Exercise — Comb through the entries for "pickLanes" and pull out each line that holds it.

__________

-- ==== Sys2Proof/Machine/Sched.lean ====
section
/-! DEFINITION. The walkers (R186, R187, R203 to R207), stalled requests and set-aside points, the lane step and the thermal halt (R202, R203, R211,
R443). -/

namespace Sys2Proof.Machine
open Sys2Proof

/-! ## The order of a nest's points (R205) -/

/-- Dimensions, innermost first, for orders other than Morton. -/
def dimOrder (r : List Word) : List Nat :=
  let w8 := r.getD 8 0
  let n := nestDims r
  (List.range n).map fun j => match bits w8 3 2 with
    | 0 => n - 1 - j
    | 1 => j
    | _ => bits w8 (5 + 2 * j) (4 + 2 * j)

/-- The index of dimension d in the k-th tuple counted with dimensions o, innermost first. -/
def radixAt (r : List Word) (o : List Nat) (k d : Nat) : Nat :=
  match o with
  | [] => 0
  | e :: rest => if e == d then k % nestBound r e else radixAt r rest (k / nestBound r e) d

/-- The first child whose points, with those before it, exceed k: its number, and the points that remain to skip in it. -/
def pickChild (size : Nat → Nat) (l : List Nat) (k : Nat) : Nat × Nat :=
  match l with
  | [] => (0, k)
  | q :: r => if k < size q then (q, k) else pickChild size r (k - size q)

/-- The k-th in-bounds tuple of Morton order among those that share the bits of base from level lvl up. -/
def mortonAt (b : List Nat) (lvl k : Nat) (base : List Nat) : List Nat :=
  match lvl with
  | 0 => base
  | l + 1 =>
    let child (q : Nat) : List Nat := base.zipIdx.map fun (x, d) => x + q / 2 ^ d % 2 * 2 ^ l
    let size (q : Nat) : Nat := (((child q).zip b).map fun (x, m) => min (2 ^ l) (m - x)).foldl (· * ·) 1
    let (q, k) := pickChild size (List.range (2 ^ b.length)) k
    mortonAt b l k (child q)

/-- The point handed out k-th: its index in dimensions 0 to 3. -/
def nestPoint (r : List Word) (k : Nat) : List Nat :=
  let n := nestDims r
  if bits (r.getD 8 0) 3 2 == 2 then mortonAt ((List.range n).map (nestBound r)) 32 k (List.replicate n 0)
  else (List.range n).map (radixAt r (dimOrder r) k)

/-! ## Placing a point (R186, R206) -/

/-- The lane groups of a hart: its own, and those that threads of its split have returned to it (R184). -/
def heldLanes (v : VThread) : BitVec 4 := v.lanes ||| v.back
/-- Lane groups of a tile that no hart holds. -/
def freeGroups (s : State) (t : Nat) : Nat :=
  (s.harts.filter fun (i, h) => i / 16 == t && h.st != .free).foldl (fun m (_, h) => m &&& (15 - (heldLanes h.v).toNat)) 15
/-- The lane groups a fraction takes: none if they are not free. -/
def pickLanes (free frac : Nat) : Option (BitVec 4) :=
  let has (m : Nat) : Bool := free &&& m == m
  match frac with
  | 0 => some 0
  | 1 => ([1, 2, 4, 8].find? has).map (BitVec.ofNat 4)
  | 2 => ([3, 12].find? has).map (BitVec.ofNat 4)
  | _ => if has 15 then some 15 else none
def freeHartOf (s : State) (t : Nat) : Option Nat := ((List.range 16).map (16 * t + ·)).find? fun h => (hartOf s h).st == .free

def needLanes (n : Node) : Nat := bits (n.recd.getD 8 0) 13 12
def needMx (n : Node) : Bool := bitOf (n.recd.getD 8 0) 14
def needFb (n : Node) : Bool := bitOf (n.recd.getD 8 0) 15
/-- Points are left to hand out. -/
def pointsLeft (n : Node) : Bool := !n.isCmd && n.st != .pending && !n.taint && !n.ended && decide (n.nextP < nestPoints n.recd)
/-- The partition runs on tile t, and the region is not being swapped. -/
def runsOn (s : State) (p t : Nat) : Bool :=
  tilePart s t == some p && (match tileRegion s t with | some r => !(regionOf s r).halting | none => false)

/-- A FREE hart of the tile with free grants that meet the needs: the hart and its lane groups. -/
def grantsFit (s : State) (n : Node) (t : Nat) : Option (Nat × BitVec 4) :=
  let x := tileOf s t
  if !runsOn s n.part t || (needMx n && x.mx.isSome) || (needFb n && x.fb.isSome) then none
  else match freeHartOf s t, pickLanes (freeGroups s t) (needLanes n) with
    | some h, some l => some (h, l)
    | _, _ => none

/-- The key of a set-aside point among the stalled requests. -/
def asideKey (t d : Nat) : Nat := 2 ^ 16 + t * 8 + d
/-- A stalled request, in arrival order, has an entry (R202). -/
def hasEntry (s : State) (st lvl key : Nat) : Bool :=
  let q := mgetD (stackOf s st).stalls lvl []
  q.contains key && decide ((q.takeWhile (· != key)).length + levelUsed s st lvl < 128)
/-- The hart and grants that a set-aside point needs are free: on tile t, and on the tiles of the cluster whose fabrics it had joined. -/
def restoreFits (s : State) (t : Nat) (a : Aside) : Option Nat :=
  let x := tileOf s t
  let l := (heldLanes a.hart.v).toNat
  if freeGroups s t &&& l != l || (a.mx && x.mx.isSome) || (a.fb && x.fb.isSome) || a.joined.any (fun (i, _) => (tileOf s i).fb.isSome) then none
  else freeHartOf s t

/-- A request answered while its point was set aside is asked for again. -/
def askedStill (s : State) (p : Nat) (r : Option Nat) : Option Nat := r.filter fun id => (partOf s p).tsReqs.any (·.id == id)
def askAgain (s : State) (p : Nat) (f : Fabric) : Fabric :=
  { f with run := f.run.map fun u => { u with awls := u.awls.map fun (n, x) =>
      (n, if x.req.any fun r => (mfind (partOf s p).held r).isSome then x else { x with req := askedStill s p x.req }) } }
/-- A set-aside point of the tile whose request has taken its entry is due to be restored, which takes precedence over dispatch there (R203): over every
nest while what it needs is free, and before that over nests that are no deeper than the point. A deeper one can always obtain a hart and grants: it may be
what the others wait for. -/
def restoreDue (s : State) (t : Nat) (n : Node) : Bool :=
  (tileOf s t).aside.any fun (d, a) => a.hart.taken && (decide (n.level ≤ d) || (restoreFits s t a).isSome)

/-- A nest at priority 7 with a full pass count keeps the grants it needs on its placement from others (R207). -/
def reserves (n : Node) : Bool := pointsLeft n && n.prio == 7 && decide (2 ^ 20 ≤ n.pass)
def takesFrom (n r : Node) : Bool :=
  (needLanes n != 0 && needLanes r != 0) || (needMx n && needMx r) || (needFb n && needFb r)
def reservedFrom (l : List (Nat × Node)) (k : Nat) (n : Node) (t : Nat) : Bool :=
  l.any fun (j, r) => j != k && reserves r && (nestTiles r.recd).contains t && takesFrom n r

/-- The nests of a stack's pool, with their keys. -/
def stackNests (s : State) (st : Nat) : List (Nat × Node) :=
  ((stackOf s st).pool.map fun (i, n) => (st * 2 ^ 16 + i, n)).filter fun (_, n) => !n.isCmd
/-- The tiles of the placement, after the one that received the nest's previous point, wrapping (R206). -/
def tileTurn (n : Node) : List Nat :=
  let l := nestTiles n.recd
  if 512 ≤ n.lastTile then l else l.filter (n.lastTile < ·) ++ l.filter (· ≤ n.lastTile)
/-- Where the nest's next point would go: tile, hart, lane groups. -/
def findPlace (s : State) (l : List (Nat × Node)) (k : Nat) (n : Node) : Option (Nat × Nat × BitVec 4) :=
  (tileTurn n).findSome? fun t =>
    if restoreDue s t n || reservedFrom l k n t then none else (grantsFit s n t).map fun (h, g) => (t, h, g)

__________

Task output —
def pickLanes (free frac : Nat) : Option (BitVec 4) :=
  else match freeHartOf s t, pickLanes (freeGroups s t) (needLanes n) with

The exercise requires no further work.